That should speed up a lot. Then, you partially have the logic at client side and partially in the database. Try to use the database (do all the updates at server side) Also I think you have design issues if this logic is needed often since it's for example relying on summed fields and seems that it has redundancy etc. Redesign on these areas should have a major impact on performance

The need to optimize rises from a bad design.My articles[^]

Uma Kameswari

Thank you for the suggestion and uopdate query. Need to work it out and check.The query seems to be similar to what I am looking for.

Uma Kameswari

Hi Mika Wendelius, The alternate update statements given by you helped me a lot in speeding up the process. I have few more areas where I need to re-design the logic. I am giving the code below. Please suggest alternative for this. roughly the loop is going to run for 100,000 to 300,000 rows.

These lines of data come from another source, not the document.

-- ==== Sys2Proof/Proofs/UnitRecovery.lean ====
section
/-!
Recovery of halls, path pipelines, the beam engine, the atrium and the corridors (R536, R540 to R545, R741).
-/

namespace Sys2Proof.Machine

open Sys2Proof

/-! ### Records and the functions that are given up -/

section

variable (s : State) (x : Rec)

theorem State.alcoves_record : (s.record x).alcoves = s.alcoves := by
  obtain ⟨_, _, _, _, _, h⟩ := logApart_record s x
  rw [h]

theorem State.recov_record : (s.record x).recov = s.recov := by
  obtain ⟨_, _, _, _, _, h⟩ := logApart_record s x
  rw [h]

/-- The words that a record writes beside the notices. -/
def logWords (a : Nat) : Prop := a ∈ [Reg.RECOVERY.LOG_HEAD.word.addr, Reg.RECOVERY.FAULTS.word.addr, Reg.RECOVERY.KEEP_LOST.word.addr]

theorem sameOff_writeRecord_logWords : SameOff logWords s (s.writeRecord x) := by
  have hkeep (u : State) (r : LogRecord) (hu : SameOff logWords s u) : SameOff logWords s (u.keepLog r) := by
    unfold State.keepLog
    split
    · exact hu.trans (.of_regs rfl)
    · exact hu.put (f := Reg.RECOVERY.KEEP_LOST.word) (by simp [logWords]) _
  have hhead {l : List LogRecord} {n : Nat} : SameOff logWords s (({ s with log := l } : State).put Reg.RECOVERY.LOG_HEAD.word n) :=
    SameOff.put (u := { s with log := l }) (.of_regs rfl) (by simp [logWords]) n
  unfold State.writeRecord
  cases x.kind with
  | fault => exact hkeep _ _ (.ite (hhead.put (f := Reg.RECOVERY.FAULTS.word) (by simp [logWords]) _) hhead)
  | retention | wedged => exact hkeep _ _ hhead
  | _ => exact hhead

/-- A notice leaves the other notices. -/
theorem State.get_notice_apart (k : Notice) {b : Nat} (hb : b ≠ k.bit) :
    (s.notice k).get ⟨Reg.HOST.INT_STATUS.fault.addr, b, 1⟩ = s.get ⟨Reg.HOST.INT_STATUS.fault.addr, b, 1⟩ := by
  unfold State.notice
  rw [State.get_notifyDue]
  refine State.get_put_apart s ?_ (Fld.apart_of_lo fun _ => by dsimp only; omega) _
  cases k <;> rfl

/-- A record leaves the notices of other kinds. -/
theorem State.get_record_apart {b : Nat} (hb : b ≠ x.kind.notice.bit) :
    (s.record x).get ⟨Reg.HOST.INT_STATUS.fault.addr, b, 1⟩ = s.get ⟨Reg.HOST.INT_STATUS.fault.addr, b, 1⟩ := by
  rw [State.record, State.get_notice_apart _ _ hb]
  exact (sameOff_writeRecord_logWords s x).get (by simp [logWords])

end

section

variable {s : State} {f : Function} {x : Rec}

/-- The bits of a function that is given up. -/
def State.wedgeMarked (s : State) (f : Function) : State := (s.put ⟨Reg.RECOVERY.WEDGED.word.addr, f.bit, 1⟩ 1).put Reg.RECOVERY.STATUS.wedged_any 1

theorem State.wedge_of_sound (h : s.isWedged f = false) (x : Rec) : s.wedge f x = (s.wedgeMarked f).record { x with kind := .wedged, action := 5 } :=
  if_neg (by rw [h]; exact Bool.false_ne_true)

/-- A function that is given up shows, and says so in the log and by the alarm (R543). -/
theorem State.wedge_shown (h : s.isWedged f = false) (x : Rec) : (s.wedge f x).isWedged f = true ∧ (s.wedge f x).get Reg.RECOVERY.STATUS.wedged_any = 1 ∧
    (s.wedge f x).newest = some (6, x.cls, x.unit, x.inst) ∧ (s.wedge f x).get Reg.HOST.INT_STATUS.alarm = 1 ∧ (s.wedge f x).faultAsserted = true := by
  obtain ⟨-, -, hwedged⟩ := wedge_spec s f x
  have hany : (s.wedge f x).get Reg.RECOVERY.STATUS.wedged_any = 1 := by
    rw [State.wedge_of_sound h, State.get_record _ _ (by simp [recordWords])]
    exact State.get_put_same _ rfl 1
  refine ⟨hwedged, hany, ?_, ?_, ?_⟩
  · rw [State.wedge_of_sound h, State.newest_record]
    rfl
  · rw [State.wedge_of_sound h]
    exact State.get_record_bit _ _
  · rw [State.faultAsserted, (State.flag_iff ..).2 (by rw [hany]; decide)]
    rfl

theorem State.halls_wedge (s : State) (f : Function) (x : Rec) : (s.wedge f x).halls = s.halls := by
  unfold State.wedge
  split
  · rfl
  · rw [State.halls_record]
    rfl

theorem State.recov_wedge (s : State) (f : Function) (x : Rec) : (s.wedge f x).recov = s.recov := by
  unfold State.wedge
  split
  · rfl
  · rw [State.recov_record]
    rfl

/-- Notices beside the alarm are left by a function that is given up. -/
theorem State.get_wedge_notice (s : State) (f : Function) (x : Rec) {b : Nat} (hb : b ≠ 5) :
    (s.wedge f x).get ⟨Reg.HOST.INT_STATUS.fault.addr, b, 1⟩ = s.get ⟨Reg.HOST.INT_STATUS.fault.addr, b, 1⟩ := by
  unfold State.wedge
  split
  · rfl
  · rw [State.get_record_apart _ _ (by exact hb)]
    exact (State.get_put_elsewhere _ (by dsimp only; decide) _).trans (State.get_put_elsewhere (f := ⟨Reg.RECOVERY.WEDGED.word.addr, f.bit, 1⟩) _ (by
      show Reg.RECOVERY.WEDGED.word.addr ≠ Reg.HOST.INT_STATUS.fault.addr
      decide) _)

end

/-! ### Recoveries in progress -/

section

variable {s : State}

theorem State.restartRecov_of_none {r : Recov} (h : s.recovOf r.cls r.inst = none) : s.restartRecov r = s.beginRecov r := by
  unfold State.restartRecov
  rw [h]

theorem State.dropRecov_of_none {cls inst : Nat} (h : s.recovOf cls inst = none) : s.dropRecov cls inst = s := by
  unfold State.dropRecov
  rw [h]

/-- Beginning a recovery anew changes the recoveries in progress alone. -/
theorem State.restartRecov_spec (s : State) (r : Recov) : ∃ l, s.restartRecov r = { s with recov := { s.recov with running := l } } := by
  unfold State.restartRecov
  split
  · exact ⟨_, rfl⟩
  · exact ⟨_, rfl⟩
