theorem tablesOnly_writeTables (s : State) {p : Nat} (hp : p < 64) (bytes : List Byte) : TablesOnly s (s.writeTables p bytes) := by
  unfold State.writeTables
  dsimp only
  split
  · refine ⟨(SameOff.refl s).put (f := Reg.PIPE.DPD_STATUS.write_lost p) ⟨by dsimp only; omega, by dsimp only; omega⟩ 1, fun q => ?_, fun q => ?_, rfl,
      rfl, rfl⟩
    · exact State.get_put_apart s rfl (Fld.apart_of_lo fun _ => .inl (by dsimp only; omega)) _
    · exact State.get_put_elsewhere s (by dsimp only; omega) _
  · exact ⟨.of_regs rfl, fun _ => rfl, fun _ => rfl, rfl, rfl, rfl⟩

theorem tablesOnly_tablesDone (s : State) (tables : List (Nat × List Byte)) {p : Nat} (hp : p < 64) : TablesOnly s (s.tablesDone tables p) := by
  have hw := tablesOnly_writeTables s hp ((assoc? tables p).getD [])
  unfold State.tablesDone
  generalize s.writeTables p ((assoc? tables p).getD []) = x at hw ⊢
  refine hw.trans ⟨(SameOff.refl x).put (f := Reg.PIPE.DPD_NMSE.nmse_commit p) ⟨by dsimp only; omega, by dsimp only; omega⟩ _, fun q => ?_, fun q => ?_, rfl,
    rfl, rfl⟩
  · exact State.get_put_elsewhere x (by dsimp only; omega) _
  · exact State.get_put_apart x rfl (Fld.apart_of_lo fun _ => .inr (by dsimp only; omega)) _

theorem State.nmse_tablesDone (s : State) (tables : List (Nat × List Byte)) {p : Nat} (hp : p < 64) :
    (s.tablesDone tables p).get (Reg.PIPE.DPD_NMSE.nmse_commit p) = s.get (Reg.PIPE.DPD_NMSE.nmse_last p) := by
  rw [State.tablesDone, State.get_put_same _ rfl, (tablesOnly_writeTables s hp _).last]
  exact Nat.mod_eq_of_lt (s.get_lt _)

theorem State.nmse_tablesDone_other (s : State) (tables : List (Nat × List Byte)) {p q : Nat} (hq : q ≠ p) :
    (s.tablesDone tables p).get (Reg.PIPE.DPD_NMSE.nmse_commit q) = s.get (Reg.PIPE.DPD_NMSE.nmse_commit q) := by
  have hw : (s.writeTables p ((assoc? tables p).getD [])).get (Reg.PIPE.DPD_NMSE.nmse_commit q) = s.get (Reg.PIPE.DPD_NMSE.nmse_commit q) := by
    unfold State.writeTables
    dsimp only
    split
    · exact State.get_put_elsewhere s (by dsimp only; omega) _
    · rfl
  rw [State.tablesDone, State.get_put_elsewhere _ (by dsimp only; omega), hw]
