-- ==== Sys2Proof/Syntax.lean ====
section
/-!
DEFINITION. The two instruction sets as syntax: one constructor for each of the 164 rows of spec/opcode_table.json, in the
table's order. A constructor carries every bit of its encoding that the row does not fix, the SBZ and SBO fields included
(30_encoding.md R197), so that no bit is dropped. `Defect` names the UNPREDICTABLE cases (93_implementation_defined.md U1, U2,
U10).
-/

namespace Sys2Proof

/-- The condition field (30_encoding.md R172); `nv` is 0b1111, UNPREDICTABLE in v4T (R173). -/
inductive Cond where
  | eq | ne | cs | cc | mi | pl | vs | vc | hi | ls | ge | lt | gt | le | al | nv
deriving DecidableEq, Repr

/-- The four shift types (30_encoding.md R176). -/
inductive ShiftType where
  | lsl | lsr | asr | ror
deriving DecidableEq, Repr

/-- Operand 2: a register shifted by an immediate (30_encoding.md R176). -/
structure ShiftImm where
  amount : BitVec 5
  ty : ShiftType
  rm : Reg
deriving DecidableEq, Repr

/-- Operand 2: a register shifted by a register (30_encoding.md R176). -/
structure ShiftReg where
  rs : Reg
  ty : ShiftType
  rm : Reg
deriving DecidableEq, Repr

/-- Operand 2: a rotated 8-bit immediate (30_encoding.md R176). -/
structure RotImm where
  rot : BitVec 4
  imm8 : BitVec 8
deriving DecidableEq, Repr

/-- Indexing of LDR, STR, LDRB, STRB (43_arm_load_store.md R342); the post-indexed user form is a row of its own. -/
inductive Index where
  | offset | pre | post
deriving DecidableEq, Repr

/-- Fields of a word or byte transfer (30_encoding.md R183): indexing, direction of the offset, base, transfer register. -/
structure Mode2 where
  idx : Index
  u : Bool
  rn : Reg
  rd : Reg
deriving DecidableEq, Repr

/-- Fields of a halfword or signed transfer (30_encoding.md R181). `hi` is immH or SBZ, `lo` is immL or Rm, by `i`. -/
structure Mode3 where
  p : Bool
  u : Bool
  i : Bool
  w : Bool
  rn : Reg
  rd : Reg
  hi : BitVec 4
  lo : BitVec 4
deriving DecidableEq, Repr

/-- Fields of LDC and STC (30_encoding.md R186). -/
structure CopMem where
  p : Bool
  u : Bool
  n : Bool
  w : Bool
  rn : Reg
  crd : BitVec 4
  cp : BitVec 4
  off : BitVec 8
deriving DecidableEq, Repr

/-- Fields of CDP (30_encoding.md R187). -/
structure CopData where
  op1 : BitVec 4
  crn : BitVec 4
  crd : BitVec 4
  cp : BitVec 4
  op2 : BitVec 3
  crm : BitVec 4
deriving DecidableEq, Repr

/-- Fields of MCR and MRC (30_encoding.md R188). -/
structure CopReg where
  op1 : BitVec 3
  crn : BitVec 4
  rd : Reg
  cp : BitVec 4
  op2 : BitVec 3
  crm : BitVec 4
deriving DecidableEq, Repr

/-- The UNPREDICTABLE cases the model refuses (93_implementation_defined.md U1, U2, U10, U11). The first group is seen in the
instruction alone, the second only in the state it meets. -/
inductive Defect where
  /-- cond = 0b1111 (30_encoding.md R173). -/
  | condNever
  /-- A non-zero SBZ field (R197). -/
  | sbz
  /-- A SBO field that is not all ones (R197). -/
  | sbo
  /-- R15 in a forbidden position (R251, R300, R320, R340, R341, R420, R481 and the corner cases of each rule). -/
  | pcOperand
  /-- Equal registers where forbidden (R301, R420, R556). -/
  | regOverlap
  /-- An empty register list (R391, R222). -/
  | emptyList
  /-- Write-back with the base in the list (R391); in a Thumb STMIA not the lowest of it (R222, R629), where the run is one that refuses
  such (log 45). -/
  | baseInList
  /-- Write-back to R15 (R342, R483). -/
  | writebackPc
  /-- Write-back with Rn = Rd (R342). -/
  | writebackDest
  /-- Register offset with write-back and Rm = Rn (R342). -/
  | writebackIndex
  /-- Mode 3 with P = 0 and W = 1 (R342). -/
  | postWriteback
  /-- LDM (2) or STM (2) with write-back (R398, R399). -/
  | userListWriteback
  /-- Thumb format 5 with two low registers (R222). -/
  | bothLow
  /-- SPSR access in User or System mode (R53, R321, R324, R252, R400). -/
  | noSpsr
  /-- LDM (2) or STM (2) in User or System mode (R398, R399). -/
  | noUserBank
  /-- A mode number that is not one of the seven (R325, R728). -/
  | illegalMode
  /-- MSR trying to set T in a privileged mode (R324, R326). -/
  | setThumb
  /-- A data-processing result written to R15 with bits 1:0 not 00 (R49, R252). -/
  | pcUnaligned
  /-- BX to an ARM address with bit 1 set (R436, R612). -/
  | bxUnaligned
  /-- LDR of R15 from an address that is not word aligned (R346). -/
  | ldrPcUnaligned
  /-- A halfword transfer at an odd address (R132, U10). -/
  | halfUnaligned
  /-- A Thumb word transfer at an address that is not word aligned (48_thumb_memory_branch.md R591, U11), where the run is one that
  refuses such (log 45). -/
  | wordUnaligned
deriving DecidableEq, Repr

        for (int i = 0; i < ds.Tables\["InGL"\].Rows.Count; i++)
                {
                    iJrnEntry = Convert.ToInt32(ds.Tables\["InGL"\].Rows\[i\]\["JRNENTRY"\]);
                    dtTrxDate = Convert.ToDateTime(ds.Tables\["InGL"\].Rows\[i\]\["trxdate"\]);
                    strTrxSorce = ds.Tables\["InGL"\].Rows\[i\]\["trxsorce"\].ToString();
                    strActIndex = ds.Tables\["InGL"\].Rows\[i\]\["account"\].ToString();
                    strGLUser = ds.Tables\["InGL"\].Rows\[i\]\["USWHPSTD"\].ToString();
                    strOrgnTrxSorce = ds.Tables\["InGL"\].Rows\[i\]\["orgntsrc"\].ToString();
                    strOrgnDocNo = ds.Tables\["InGL"\].Rows\[i\]\["orctrnum"\].ToString();
                    strOrTrxSrc = ds.Tables\["InGL"\].Rows\[i\]\["ortrxsrc"\].ToString();
                    dclGLDr = Convert.ToDecimal(ds.Tables\["InGL"\].Rows\[i\]\["debitamt"\]);
                    dclGLCr = Convert.ToDecimal(ds.Tables\["InGL"\].Rows\[i\]\["crdtamnt"\]);
                    dexrowid = Convert.ToInt32(ds.Tables\["InGL"\].Rows\[i\]\["Dex\_row\_id"\]);
                    iGLACT = Convert.ToInt32(ds.Tables\["InGL"\].Rows\[i\]\["actindx"\]);
                    iGlSeqNo = Convert.ToInt32(ds.Tables\["InGL"\].Rows\[i\]\["origseqnum"\]);
                    strOrgnDocNo = strOrgnDocNo.Replace("'", "''");
                    strSource = strOrgnTrxSorce.Trim();
                    if (strOrgnTrxSorce.Trim() == "")
                        strSource = strOrTrxSrc;
                    cmd.CommandText = "select count(\*) from gl\_sl\_cmpr where sopno='" + strOrgnDocNo + "' and actindex ='" + strActIndex + "' and trxsorce='" + strSource + "'";
                    cmd.ExecuteNonQuery();
                    if (ds.Tables.Contains("matchcount"))
                        ds.Tables.Remove("matchcount");
                    da.Fill(ds, "matchcount");
                    
                    
                    reccnt = Convert.ToInt32(ds.Tables\["matchcount"\].Rows\[0\]\[0\]);

                    if (reccnt == 0)
                    {
                        cmd.CommandText = " insert into gl\_sl\_cmpr(jrnentry,gltrxdate,SOURCE,GLACTINDEX,

Wendelius

Since this is a big loop, I think you have two options which both can be used: - Move the logic to the server side. If necessary create the loop inside a stored procedure - Try to eliminate the loops. Use the same technique as I showed you with the previous post. Try to use the logic of a SQL statement You will gain boost to your program when you start writing operations using sets. SQL is a set based language and most efficient in it. Currently you're creating logic with a record based approach. That's never going to be as efficient as pure SQL.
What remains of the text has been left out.